Results: The results of the analysis, including both quantitative data and qualitative data, will be available in 2023.

Conclusions: The outcomes of our study will offer crucial understanding into the current status of data reuse in clinical research, serving as a basis for guiding future endeavors to enhance the utilization of shared data for the betterment of public health outcomes and for scientific progress.

Trial Registration: Thai Clinical Trials Registry TCTR20210301006; https://tinyurl.com/2p9atzhr

International Registered Report Identifier (IRRID): DERR1-10.2196/44875

JMIR Res Protoc 2023;12:e44875

doi:10.2196/44875

Keywords

data reuse; data sharing; secondary data use; clinical trials data; artificial intelligence; machine learning; individual patient data; clinical research; barriers; online survey; mixed methods; low- and middle-income country

The Value of Clinical Research Data

Although clinical research data are generated to answer specific questions, the data can be used for purposes other than those of the original planned analyses to increase medical understanding and improve the general health of the population [1,2].

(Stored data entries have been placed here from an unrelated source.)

-- ==== Sys2Proof/Machine/Graph.lean ====
section
/-! DEFINITION. Graph space (R329 to R340, R345, R346) and cursors (R354 to R356, R359): descriptors, homes, and the
operations of a graph agent on its vertices. -/

namespace Sys2Proof.Machine

/-! ## Descriptors and their copies (R329 to R331) -/

/-- Read bytes of another package: what it answers is a free value (R331; entry 25). -/
def State.readElsewhere (s : State) (pkg pa n : Nat) : Option (List Byte) :=
  (List.range n).mapM (fun i => Config.elsewhere s.freeN (pkg * 2 ^ 52 + pa + i))

/-- Read bytes at a GEN register address as the context would, for the agent of a die; none where a check fails or the data is
uncorrectable (R331). -/
def State.genRead (s : State) (ctxn die : Nat) (ea : Dword) (n : Nat) : Option (List Byte) :=
  match s.checkVa (agentWg ctxn) (atDie die) { n, align := 1, paths := [0] } (vaOf ea) with
  | .error _ => none
  | .ok g => match g.loc with
    | .main pa => if s.reaches die (homeDie pa) then s.physRead pa n else none
    | .host c pa => s.readHost die c pa n
    | .remote pkg pa => if s.portsFrom die then s.readElsewhere pkg pa n else none
    | _ => none

/-- Read the entries of a partition table: FIRST, die and package of each; none where it is malformed or cannot be
read (R330). -/
def State.readParts (s : State) (ctxn at' : Nat) (ranges : Bool) (pmap : Dword) (i : Nat) : Nat → Option (List (Nat × Nat × Nat))
  | 0 => some []
  | n + 1 =>
    let sz := if ranges then 16 else 2
    match s.genRead ctxn at' (pmap + BitVec.ofNat 64 (sz * i)) sz with
    | none => none
    | some b =>
      let o := if ranges then 8 else 0
      let die := field b o 1
      if 4 ≤ die || (ranges && !zeroAt b 10 6) then none
      else (State.readParts s ctxn at' ranges pmap (i + 1) n).map
        (fun r => (if ranges then field b 0 8 else i, die, field b (o + 1) 1) :: r)

/-- FIRST strictly ascends from 0 (R330). -/
def partsOk (ranges : Bool) (l : List (Nat × Nat × Nat)) : Bool :=
  !ranges || ((l.map (·.1)).head? == some 0
    && (List.zip l (l.drop 1)).all (fun p => p.1.1 < p.2.1))

/-- Read a graph's descriptor and partition table for a die's agent; none where the graph is invalid (R329, R331). -/
def State.readGraph (s : State) (ctxn die g : Nat) : Option GraphDesc :=
  match (s.ctx ctxn).desc.bind (fun d => s.physRead (d.gtab + 64 * g) 64) with
  | none => none
  | some b =>
    let h := field b 0 8
    let idw := h / 8 % 64
    let vpw := h / 512 % 16
    let epw := h / 8192 % 4
    let ranges := h.testBit 15
    let np := h / 65536 % 1024 + 1
    let pmap : Dword := BitVec.ofNat 64 (field b 0x28 8)
    if !(h.testBit 0 && h / 2 ^ 26 == 0 && 1 ≤ idw && idw ≤ 40 && vpw ≤ 8 && epw ≤ 2 && zeroAt b 8 8
        && zeroAt b 0x1A 6 && field b 0x10 10 % 65536 == 0 && field b 0x20 8 != 0 && field b 0x20 8 % 65536 == 0
        && pmap.toNat % 16 == 0 && zeroAt b 0x30 16) then none
    else match s.readParts ctxn die ranges pmap 0 np with
      | none => none
      | some l =>
        if !partsOk ranges l then none
        else some { ctxn, die, g, directed := h.testBit 1, multi := h.testBit 2, idw, vpw, epw, ranges, parts := l,
                    sbase := BitVec.ofNat 80 (field b 0x10 10), ssize := field b 0x20 8 }

/-- Log the bytes at a GEN register address that an agent could not read, or the tables of the address (R331, R396). -/
def State.logGen (s : State) (ctxn die : Nat) (ea : Dword) (n : Nat) : State :=
  match s.checkVa (agentWg ctxn) (atDie die) { n, align := 1, paths := [0] } (vaOf ea) with
  | .ok g => (match g.loc with | .main pa => s.logRange (vfOfCtx ctxn) pa n | _ => s)
  | .error _ => s.logTables (atDie die) ctxn (vaOf ea)

/-- Log what an agent could not read of a graph's descriptor or of its partition table, which it reads up to there (R331,
R396). -/
def State.logGraph (s : State) (ctxn die g : Nat) : State :=
  match (s.ctx ctxn).desc with
  | none => s
  | some c =>
    match s.physRead (c.gtab + 64 * g) 64 with
    | none => s.logRange (vfOfCtx ctxn) (c.gtab + 64 * g) 64
    | some b =>
      let h := field b 0 8
      let sz := if h.testBit 15 then 16 else 2
      let entry (i : Nat) : Dword := BitVec.ofNat 64 (field b 0x28 8 + sz * i)
      match (List.range (if h.testBit 0 then h / 65536 % 1024 + 1 else 0)).find? (fun i => (s.genRead ctxn die (entry i) sz).isNone) with
      | some i => s.logGen ctxn die (entry i) sz
      | none => s

/-- Graph numbers whose descriptors may be valid or unreadable: those of which some byte of the table is listed. -/
def State.graphNumbers (s : State) (gtab : Nat) : List Nat :=
  ((s.mem.filter (fun c => gtab ≤ c.1 && c.1 < gtab + 4194304)).map (fun c => (c.1 - gtab) / 64)
    ++ (s.bmeta.filter (fun e => gtab ≤ 1024 * e.1 && 1024 * e.1 < gtab + 4194304)).flatMap
        (fun e => (List.range 16).map (· + (1024 * e.1 - gtab) / 64))
    ++ (s.poison.filter (fun a => gtab ≤ a && a < gtab + 4194304)).map (fun a => (a - gtab) / 64)).dedup

/-- A die's agent takes its copies of a context's valid graphs (R331). -/
def State.copyGraphs (s : State) (ctxn die : Nat) : State :=
  let gs := s.graphNumbers (((s.ctx ctxn).desc.map (·.gtab)).getD 0)
  gs.foldl (fun s g => s.logGraph ctxn die g)
    { s.bump with graphs := s.graphs.filter (fun d => !(d.ctxn == ctxn && d.die == die)) ++ gs.filterMap (s.readGraph ctxn die) }

/-- Dies on which a context is loaded. -/
def State.loadedDies (s : State) (ctxn : Nat) : List Nat :=
  (List.range 4).filter (fun d => s.cores.any (fun c => c.loaded == some ctxn && dieOf c.no == d))

/-- A core of a die is about to load a context: the agents of that die, and of the dies that have not loaded it, take
their copies (R331; entry 43). -/
def State.loadGraphs (s : State) (ctxn die : Nat) : State :=
  ((List.range 4).filter (fun d => d == die || !(s.loadedDies ctxn).contains d)).foldl
    (fun s d => s.copyGraphs ctxn d) s

/-- The copy of a graph that an agent holds. -/
def State.graph (s : State) (ctxn die g : Nat) : Option GraphDesc :=
  s.graphs.find? (fun d => d.ctxn == ctxn && d.die == die && d.g == g)

/-! ## References and homes (R330, R332) -/

/-- A vertex reference. -/
def refOf (g id : Nat) : Dword := BitVec.ofNat 64 (g * 2 ^ 40 + id)
/-- GRAPH and ID of a reference. -/
def refGraph (r : Dword) : Nat := (bits r 55 40).toNat
def refId (r : Dword) : Nat := (bits r 39 0).toNat

/-- A fault with SPACE 0x3 (R300). -/
def graphFault (code : Byte) (g id page : Nat) : Raise :=
  { code, space := 3, addr := BitVec.ofNat 128 (g + page * 65536 + id * 2 ^ 64) }

/-- The graph of a vertex operand; 0x0E where it or the reference is invalid (R329, R332, R344). -/
def State.vertexGraph (s : State) (ctxn die : Nat) (r : Dword) : Except Raise GraphDesc :=
  match s.graph ctxn die (refGraph r) with
  | none => .error (graphFault 0x0E (refGraph r) (refId r) 0)
  | some d => if bits r 63 56 != 0 || 2 ^ d.idw ≤ refId r then .error (graphFault 0x0E d.g (refId r) 0) else .ok d

/-- The part of a vertex (R330). -/
def GraphDesc.part (d : GraphDesc) (v : Nat) : Nat × Nat × Nat :=
  if d.ranges then (d.parts.filter (fun p => p.1 ≤ v)).getLast?.getD (0, 0, 0)
  else d.parts.getD (v * 0x9E3779B97F4A7C15 % 2 ^ 64 / 2 ^ 32 % d.parts.length) (0, 0, 0)

/-- The home of a vertex: package and die (R330). -/
def State.vertexHome (s : State) (d : GraphDesc) (v : Nat) : Nat × Nat :=
  let p := d.part v
  (if p.2.2 == 0xFF then s.pkg else p.2.2, p.2.1)

/-! ## Lists (R334 to R336) -/

/-- A present vertex. -/
def State.vertex (s : State) (ctxn g id : Nat) : Option Vertex :=
  s.verts.find? (fun v => v.ctxn == ctxn && v.g == g && v.id == id)

/-- Put a vertex back. -/
def State.setVertex (s : State) (v : Vertex) : State :=
  { s with verts := s.verts.map (fun u => if u.ctxn == v.ctxn && u.g == v.g && u.id == v.id then v else u) }

/-- Order of list entries (R335). -/
def entryLt (x y : Nat × Dword) : Bool := x.1 < y.1 || (x.1 == y.1 && x.2.toNat < y.2.toNat)

/-- Insert an entry into a sorted list. -/
def insertEntry (x : Nat × Dword) : List (Nat × Dword) → List (Nat × Dword)
  | [] => [x]
  | y :: r => if entryLt x y then x :: y :: r else y :: insertEntry x r

/-- Edges of a graph. -/
def State.edgesOf (s : State) (d : GraphDesc) : List Edge := s.edges.filter (fun e => e.ctxn == d.ctxn && e.g == d.g)

/-- The entries of a list in order: the out-list or the only list, or the in-list (R335, R336). -/
def State.adj (s : State) (d : GraphDesc) (id : Nat) (inList : Bool) : List (Nat × Dword) :=
  ((s.edgesOf d).filterMap (fun e =>
    if d.directed then
      (if inList then (if e.v == id then some (e.u, e.handle) else none)
       else if e.u == id then some (e.v, e.handle) else none)
    else if e.u == id then some (e.v, e.handle)
    else if e.v == id then some (e.u, e.handle)
    else none)).foldr insertEntry []

/-- The edge of a handle in a list. -/
def State.edgeIn (s : State) (d : GraphDesc) (id : Nat) (inList : Bool) (h : Dword) : Option Edge :=
  if (s.adj d id inList).any (fun x => x.2 == h) then (s.edgesOf d).find? (fun e => e.handle == h) else none

/-- Do an edge's endpoints join u to v (R336)? -/
def endsJoin (directed : Bool) (a b u v : Nat) : Bool := (a == u && b == v) || (!directed && a == v && b == u)

/-! ## The agent's store (R339, R340) -/

/-- Bytes of store that the present vertices of one home take at most (R340). -/
def State.storeBound (s : State) (d : GraphDesc) (home : Nat × Nat) : Nat :=
  ((s.verts.filter (fun v => v.ctxn == d.ctxn && v.g == d.g && s.vertexHome d v.id == home)).map (fun v =>
    64 + 4 * d.vpw + (16 + 4 * d.epw) * ((s.adj d v.id false).length + (if d.directed then (s.adj d v.id true).length else 0)))).sum

/-- The leaf entry of a region page, as an agent finds it, and the size of its page. -/
def State.regionEntry (s : State) (d : GraphDesc) (die p : Nat) : Option (Dword × Nat) :=
  (s.ctx d.ctxn).desc.bind (fun c => s.leafEntry (atDie die) d.ctxn c.ptroot (d.sbase + BitVec.ofNat 80 (65536 * p)))

/-- A region page as the agent of a die finds it (R333, R339). -/
inductive StorePage where
  /-- Not present. -/
  | absent
  /-- Its leaf lacks GRAPH or is marked ORD. -/
  | refused
  /-- Present; `mine`: its frame is homed at the agent's die, so that the agent stores in it. -/
  | present (mine : Bool)
  deriving DecidableEq, Repr

/-- What an agent finds at a region page. The GRAPH and ORD bits are looked at before the rest of the leaf (R339, R353). DESIGN
CHOICE (entry 13): a leaf whose REGION is not that of SBASE is taken as not present, and the bounds entry of the region is not
looked at: R339 names codes for neither. -/
def State.storePage (s : State) (d : GraphDesc) (die p : Nat) : StorePage :=
  match s.regionEntry d die p with
  | none => .absent
  | some e =>
    if !bit e.1 6 || bit e.1 3 then .refused
    else match leafOf e.1 e.2 (d.sbase + BitVec.ofNat 80 (65536 * p)) with
      | none => .absent
      | some l =>
        if l.region != (bits d.sbase 75 68).toNat then .absent
        else .present (!l.host && (l.pkg == 0xFF || l.pkg == s.pkg) && homeDie l.pa == die
          && s.frameOk (vfOfCtx d.ctxn) l.pa l.cmp)

/-- Pages of the region in which an agent stores (R333, R340). -/
def State.storePages (s : State) (d : GraphDesc) (die : Nat) : Nat :=
  ((List.range (d.ssize / 65536)).filter (fun p => s.storePage d die p == .present true)).length

/-- Is the agent's store full for `adds` more bytes (R340)? Below the bound it is a free value, and where the agent has no page
at all the store is full (entry 13). -/
def State.storeFull (s : State) (n : Nat) (d : GraphDesc) (id adds : Nat) : Bool :=
  let home := s.vertexHome d id
  let pages := s.storePages d home.2
  adds != 0 && pages * 65536 < 65536 + s.storeBound d home + adds
    && (pages == 0 || Config.graphFull n d.g id (s.storeBound d home))

/-- What an agent needs for an operation: its pages, and store for `adds` more bytes (R339, R340; entry 13). In deterministic
mode, `det`, the answer does not change with the count of free values (R318). -/
def State.agentNeeds (s : State) (det : Bool) (d : GraphDesc) (id adds : Nat) : Except Raise State :=
  let home := s.vertexHome d id
  let n := if det then 0 else s.freeN
  if home.1 != s.pkg then .ok s
  else
    let page := (Config.graphPage n d.ctxn d.g id).filter (fun p => p < d.ssize / 65536)
    match page, page.map (s.storePage d home.2) with
    | some p, some .absent => .error (graphFault 0x01 d.g id p)
    | some p, some .refused => .error (graphFault 0x02 d.g id p)
    | _, _ => if s.storeFull n d id adds then .error (graphFault 0x0B d.g id 0) else .ok s.bump

/-! ## Handles (R335, R355; entry 12) -/

/-- The first of some candidates that satisfies a test, or the least number that does. -/
def pickFresh (cands : List Nat) (bound : Nat) (ok : Nat → Bool) : Option Nat :=
  match cands.find? ok with
  | some x => some x
  | none => (List.range bound).find? ok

Many recent advances in medicine are credited to the reuse of existing research data. During the outbreaks of H1N1; MERS (Middle East Respiratory Syndrome); Ebola; Zika; and, more recently, COVID-19, decision-making authorities such as the World Health Organization depended on the analysis of historical epidemiological and clinical data to understand disease progression patterns and associated risk factors. This knowledge was the basis of recommendations for nonpharmaceutical interventions to control the spread of the diseases [3-6]. Guidelines for treatment therapies and preventive medicines depend on findings from clinical trials. The design and interpretation of these clinical trials rely heavily on data from previous studies in, for instance, the calculation of sample sizes, definition of outcomes, selection of interventions and control treatments, and establishment of follow-up duration [7-10]. Existing clinical research data have also been used to answer completely new research questions for teaching purposes and to reproduce results of published research [11].

As the volume of research data continues to rise, there is greater potential for faster and innovative discoveries in diagnostics and the treatment and prevention of diseases through traditional analyses and machine learning technologies [12].

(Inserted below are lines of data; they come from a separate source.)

-- ==== Sys2Proof/Machine/Gnoip.lean ====
section
/-! DEFINITION. The Gnoip ports: requests of other packages, their responses, continuations and collective elements
(R427 to R433), and the links (R11, R428). The flit that has arrived stands in `rx`. -/

namespace Sys2Proof.Machine

/-- A flit is delivered at a port: it counts there, and ends the run of failures (R427, R428). -/
def State.delivered (s : State) (port : Nat) : State :=
  { s with rx := none
           links := { s.links with replays := s.links.replays.set port 0
                                   rxSeq := s.links.rxSeq.set port ((s.links.rxSeq.getD port 0 + 1) % 4096) } }

/-- A malformed flit is discarded and logged, and a request is answered with NEG reason 0x05 (R430, R440). -/
def State.discardFlit (s : State) (h : FlitHdr) (vc ty : Nat) : State :=
  let s := s.logEvent 0x0E (portDie h.port) h.vf.toNat [h.port, vc, ty, h.spkg.toNat]
  if vc == 0 then s.answer h (.neg 5 0) else s

/-- Act on the flit that has arrived. At a port that is down nothing arrives, and a flit out of turn is not delivered: the sender
replays from the one that is due (R428). -/
def State.withRx (s : State) (f : State → Flit → State) : Out1 :=
  .next (match s.rx with
    | none => s
    | some r =>
      if !s.links.portUp.getD r.port false || r.seq != s.links.rxSeq.getD r.port 0 then { s with rx := none }
      else match r.body with
        | none => (s.delivered r.port).discardFlit r.hdr r.vc r.ty
        | some b => f (s.delivered r.port) ⟨r.hdr, b⟩)

/-- The function of a request. -/
def fnOf (h : FlitHdr) : Nat := h.vf.toNat
/-- The die of the sender (R430). -/
def dieOfTag (h : FlitHdr) : Nat := (bits h.tag 63 56).toNat

/-! ## Requests (R431) -/

/-- A physical address of a request, and whether it names the RAW windows. -/
structure WireAddr where
  pa : Nat
  raw : Bool
  isMeta : Bool

/-- The fields of ADDR. -/
def wireAddr (a : Dword) : WireAddr := { pa := (bits a 51 0).toNat, raw := bit a 63, isMeta := bit a 62 }

/-- Why a request is refused before it is performed: reserved address 0x01, or a home that the port's die does not reach, no backed
frame 0x06, RAW on a plain frame 0x03 (R398, R414, R428, R430). -/
def State.wireRefuses (s : State) (h : FlitHdr) (a : WireAddr) (n : Nat) : Option Byte :=
  if 2 ^ 41 < a.pa + n || !s.reaches (portDie h.port) (homeDie a.pa) then some 1
  else if !s.backed (fnOf h) a.pa n then some 6
  else if a.raw && !s.isCmp a.pa then some 3
  else none

/-- DATA flits of a read. -/
def dataFlits (b : List Byte) : List FlitBody :=
  (List.range ((b.length + 223) / 224)).map (fun i => FlitBody.data (224 * i) ((b.drop (224 * i)).take 224))

/-- A byte of the RAW windows (R397); the metadata words of successive blocks follow one another. -/
def State.rawByte (s : State) (a : WireAddr) (i : Nat) : Byte :=
  if a.isMeta then
    let r := a.pa % 1024 + i
    (natLe 4 (s.rawWord (a.pa / 1024 + r / 4)).toNat).getD (r % 4) 0
  else (s.rawGranules ((a.pa + i) / 1024)).getD ((a.pa + i) % 1024) 0

/-- The bytes of a READ: none where some are uncorrectable, or a block is malformed. -/
def State.wireRead (s : State) (a : WireAddr) (n : Nat) : Option (List Byte) :=
  if !a.raw then s.physRead a.pa n
  else if !a.isMeta && s.poisonAt a.pa n then none
  else some ((List.range n).map (s.rawByte a))

/-- READ (R389, R398, R431). -/
def State.serveRead (s : State) (h : FlitHdr) (addr : Dword) (n : Nat) : State :=
  let a := wireAddr addr
  match s.wireRefuses h a n with
  | some r => s.answer h (.neg r 0)
  | none => match s.wireRead a n with
    | some b => (dataFlits b).foldl (fun s x => s.answer h x) s
    | none => (s.logBad (fnOf h) a.pa).answer h (.neg 4 0)

/-- Perform the pieces of a peer's write, each by itself (R454): the state, and whether one was refused, and one held. -/
def State.peerPieces (h : FlitHdr) : State → List (Nat × MemOp) → State × Bool × Bool
  | s, [] => (s, false, false)
  | s, (pa, op) :: r =>
    match s.bumpId.attempt (s.newHeld (fnOf h) (.peer h) [] pa op none (0, 0, BitVec.ofNat 128 pa)) with
    | .done s _ => State.peerPieces h (s.clearMigok (fnOf h)) r
    | .bad s => let x := State.peerPieces h s r; (x.1, true, x.2.2)
    | .held s _ => let x := State.peerPieces h s r; (x.1, x.2.1, true)

/-- Perform a peer's write and answer, at once or when its held pieces have ended. -/
def State.peerWrite (s : State) (h : FlitHdr) (l : List (Nat × MemOp)) : State :=
  let x := State.peerPieces h s l
  if !x.2.2 then x.1.answer h (if x.2.1 then .neg 4 0 else .ack)
  else if x.2.1 then
    { x.1 with held := x.1.held.map (fun y => if y.by' == .peer h then { y with site := (4, y.site.2) } else y) }
  else x.1

/-- A peer's RAW write of granules: where the place of one is at or above NG it is refused whole, but for blocks that wait behind a
held write, which settles first what NG is (R393, R398). -/
def State.rawGranWrite (s : State) (h : FlitHdr) (pa : Nat) (b : List Byte) : State :=
  let ps := blockPieces (b.length + 1) pa b
  if ps.any (fun x => !s.blockHeld x.1 && metaNg (s.metaOf (x.1 / 1024)) ≤ (x.1 % 1024 + x.2.length - 1) / 64) then s.answer h (.neg 3 0)
  else s.peerWrite h (ps.map (fun x => (x.1 / 1024 * 1024, MemOp.setGran (x.1 % 1024) x.2)))

/-- WRITE (R398, R431). -/
def State.serveWrite (s : State) (h : FlitHdr) (addr : Dword) (b : List Byte) : State :=
  let a := wireAddr addr
  match s.wireRefuses h a b.length with
  | some r => s.answer h (.neg r 0)
  | none =>
    if !a.raw then s.peerWrite h ((blockPieces (b.length + 1) a.pa b).map (fun x => (x.1, MemOp.store x.2)))
    else if a.isMeta then s.peerWrite h [(a.pa / 1024 * 1024, .setMeta (s.metaWith a.pa b))]
    else s.rawGranWrite h a.pa b

/-- A read-modify-write of a peer: its response brings what it asks for. -/
def State.peerRmw (s : State) (h : FlitHdr) (pa : Nat) (op : MemOp) (dest : Option RmwDest) : State :=
  match s.wireRefuses h { pa, raw := false, isMeta := false } op.len with
  | some r => s.answer h (.neg r 0)
  | none =>
    if pa % op.len != 0 then s.answer h (.neg 1 0)
    else match s.bumpId.attempt (s.newHeld (fnOf h) (.peer h) [] pa op dest (0, 0, BitVec.ofNat 128 pa)) with
      | .done s old => (s.clearMigok (fnOf h)).answer h (peerDone op dest old)
      | .bad s => s.answer h (.neg 4 0)
      | .held s _ => s

/-- The operation of an ATOMIC (R203, R204, R431). -/
def atomicOp (op : BitVec 4) (n : Nat) (x : BitVec 128) : MemOp :=
  if op == 9 then .cas n (BitVec.ofNat 64 (x.toNat % 2 ^ (8 * n))) (BitVec.ofNat 64 (x.toNat / 2 ^ (8 * n) % 2 ^ (8 * n)))
  else .atom op.toNat n (x.setWidth 64)

/-- ATOMIC (R203, R204, R431). -/
def State.serveAtomic (s : State) (h : FlitHdr) (addr : Dword) (op : BitVec 4) (sz : BitVec 3) (ret : Bool) (x : BitVec 128) : State :=
  let n := if sz == 3 then 8 else 4
  s.peerRmw h (bits addr 51 0).toNat (atomicOp op n x) (if ret then some { key := ⟨0, 0⟩, d := 0, n, pd := none } else none)

/-- The read of a cell by a peer (R136, R431). -/
def State.serveCellRead (s : State) (h : FlitHdr) (pa : Nat) : State :=
  match s.wireRefuses h { pa, raw := false, isMeta := false } 32 with
  | some r => s.answer h (.neg r 0)
  | none =>
    if pa % 32 != 0 then s.answer h (.neg 1 0)
    else match s.physRead pa 32 with
      | some b => s.answer h (.data 0 b)
      | none => (s.logBad (fnOf h) pa).answer h (.neg 4 0)

/-- CELL (R134, R205, R431). -/
def State.serveCell (s : State) (h : FlitHdr) (addr : Dword) (op : BitVec 2) (fmt : BitVec 4) (x : Dword) : State :=
  let pa := (bits addr 51 0).toNat
  match op.toNat with
  | 0 => s.peerRmw h pa (.cellAdd fmt.toNat x) none
  | 2 => s.peerRmw h pa .cellClear none
  | _ => s.serveCellRead h pa

/-- Perform a request of memory, or answer a FLUSH. -/
def State.serveNow (s : State) (fl : Flit) : State :=
  match fl.body with
  | .read addr n _ => s.serveRead fl.hdr addr n
  | .write addr _ b => s.serveWrite fl.hdr addr b
  | .atomic addr op sz ret _ x => s.serveAtomic fl.hdr addr op sz ret x
  | .cell addr op fmt _ x => s.serveCell fl.hdr addr op fmt x
  | .flush => s.answer fl.hdr .ack
  | _ => s

/-- Does a request come after every earlier one of its hedge: a FLUSH, or one whose SEM releases (R430, R431)? -/
def ordersAll : FlitBody → Bool
  | .read _ _ sem => releases sem
  | .write _ sem _ => releases sem
  | .atomic _ _ _ _ sem _ => releases sem
  | .cell _ _ _ sem _ => releases sem
  | .flush => true
  | _ => false

/-- Two flits of one hedge from one package. -/
def sameHedge (a b : FlitHdr) : Bool := a.spkg == b.spkg && a.vf == b.vf

/-- Do earlier requests of a hedge from a package still wait (R430)? -/
def State.peerWaits (s : State) (h : FlitHdr) : Bool :=
  s.held.any (fun x => !x.expired && (match x.by' with | .peer p => sameHedge p h | _ => false))
  || s.graphq.any (fun fl => sameHedge fl.hdr h) || s.flushes.any (fun fl => sameHedge fl.hdr h)

/-- A request of memory: performed at once, or when the earlier ones have been. -/
def State.serveIn (s : State) (fl : Flit) : State :=
  if ordersAll fl.body && s.peerWaits fl.hdr then { s with flushes := s.flushes ++ [fl] } else s.serveNow fl

/-- The requests that have waited for earlier ones, in their order. -/
def State.settleFlushes (s : State) : State :=
  s.flushes.foldl (fun s fl => s.serveIn fl) { s with flushes := [] }

/-- Is a flit the request of a kind? Then it is served. -/
def State.serveIf (s : State) (p : FlitBody → Bool) : Out1 := s.withRx (fun s fl => if p fl.body then s.serveIn fl else s)

/-- READ (R389, R398, R431). -/
def execGRead (s : State) : Out1 := s.serveIf (fun b => match b with | .read .. => true | _ => false)
/-- WRITE (R398, R431). -/
def execGWrite (s : State) : Out1 := s.serveIf (fun b => match b with | .write .. => true | _ => false)
/-- ATOMIC (R203, R204, R431). -/
def execGAtomic (s : State) : Out1 := s.serveIf (fun b => match b with | .atomic .. => true | _ => false)
/-- CELL (R134, R205, R431). -/
def execGCell (s : State) : Out1 := s.serveIf (fun b => match b with | .cell .. => true | _ => false)
/-- FLUSH (R430). -/
def execGFlush (s : State) : Out1 := s.serveIf (fun b => b == .flush)

/-! ## Graph operations (R350, R431) -/

/-- The copy of a graph at the home of a vertex on this package (R330, R331). -/
def State.homeGraph (s : State) (ctxn : Nat) (a : Dword) : Option GraphDesc :=
  (List.range 4).findSome? (fun die => match s.vertexGraph ctxn die a with
    | .ok d => if s.vertexHome d (refId a) == (s.pkg, die) then some d else none
    | .error _ => none)

/-- The result of a stream step as GRAPHRES (R431): an end leaves the cursors as they were. -/
def stepResult (ca cb : BitVec 128) : Option (Option Dword × BitVec 128 × BitVec 128) → FlitBody
  | none => .graphres false 0 ca cb 0 false
  | some (m, ca', cb') => .graphres false 0 ca' cb' (m.getD 0) m.isSome

/-- A step of SINTER or SDIFF for a peer: the list of one cursor at least is homed here, and another package is asked for what is
homed there (R347). None while it has not answered. -/
def State.streamServe (s : State) (h : FlitHdr) (o : Opc) (f : GraphForm) (ctxn : Nat) (c : Dword) (ca cb : BitVec 128) :
    Except Raise (State × Option FlitBody) :=
  match (s.homeGraph ctxn (curRef ca)).or (s.homeGraph ctxn (curRef cb)) with
  | none => .error (graphFault 0x0E (curGraph ca) (curId ca) 0)
  | some d =>
    let lb := if bit f.w2.idx 0 then some (c &&& 0xFFFFFFFFFF#64) else none
    (s.streamLocal false (.peer h.spkg.toNat h.tag) ctxn d.die (o == .sdiff) (f.v.a == f.v.b) ca cb lb).map
      (fun r => (r.1, r.2.map (stepResult ca cb)))

/-- Does an operation change the graph? -/
def mutates (o : Opc) : Bool := [Opc.vins, .vdel, .vset, .vatom, .eins, .edel, .epset].contains o

/-- Perform a GRAPHOP (R337, R347, R431): the vertex of a cursor instruction is that of CUR. A port whose die does not reach the
home's answers as one that cannot (R428). -/
def State.graphServe (s : State) (h : FlitHdr) (o : Opc) (f : GraphForm) (ctxn : Nat) (a b c : Dword) (ca cb : BitVec 128) :
    Except Raise (State × Option FlitBody) :=
  if o == .sinter || o == .sdiff then s.streamServe h o f ctxn c ca cb
  else
    let v := if walks o then curRef ca else a
    match s.homeGraph ctxn v with
    | none => .error (graphFault 0x0E (refGraph v) (refId v) 0)
    | some d =>
      if !s.reaches (portDie h.port) d.die then .error (graphFault 0 (refGraph v) (refId v) 0)
      else match s.graphOp false d o f.w2 v b c ca with
        | .error r => .error r
        | .ok (s, r) => .ok (if mutates o then s.clearMigok (fnOf h) else s, some (.graphres r.pd r.d r.cur cb 0 false))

Recognizing the value of data reuse, funders, journals, and research bodies are establishing policies and making substantial resource investments in infrastructure to facilitate data sharing [13,14]. In 2003, the National Institutes of Health introduced the first funder-driven data sharing policy. By 2016, key health research funders required individual participant-level data that support findings of clinical trials to be made accessible at the time of the publication of study results [15-17]. Journals and publishers followed suit, with the majority of them mandating the inclusion of data availability statements in articles for publication [18]. These statements describe how and when data can be accessed and on which repository data are stored. Numerous repositories have been established by funders, pharmaceutical companies, academic research institutions, governments, and discipline-specific consortia [19]. In 2016, at the G20 Hangzhou Summit, the FAIR (Findable, Accessible, Interoperable, and Reusable) principles were endorsed. The FAIR principles aim to optimize the reuse of data sets by ensuring that data are findable; are accessible; are presented in a standardized, interoperable format; and exist on terms that allow reuse [20,21]. Groups such as the Clinical Data Interchange Standards Consortium have defined standard ways of describing data and metadata [22]. By standardizing data and metadata, researchers and algorithms can correctly interpret data without the need for intermediary translation or curation. Analytical tools, such as TwoRavens [23], now allow users to run statistical models and view summary statistics on data held in repositories. The implementation of this ecosystem requires staff with specialized skills; research institutions are investing in hiring and training data managers, programmers, and data scientists to develop interfaces and curate data and metadata.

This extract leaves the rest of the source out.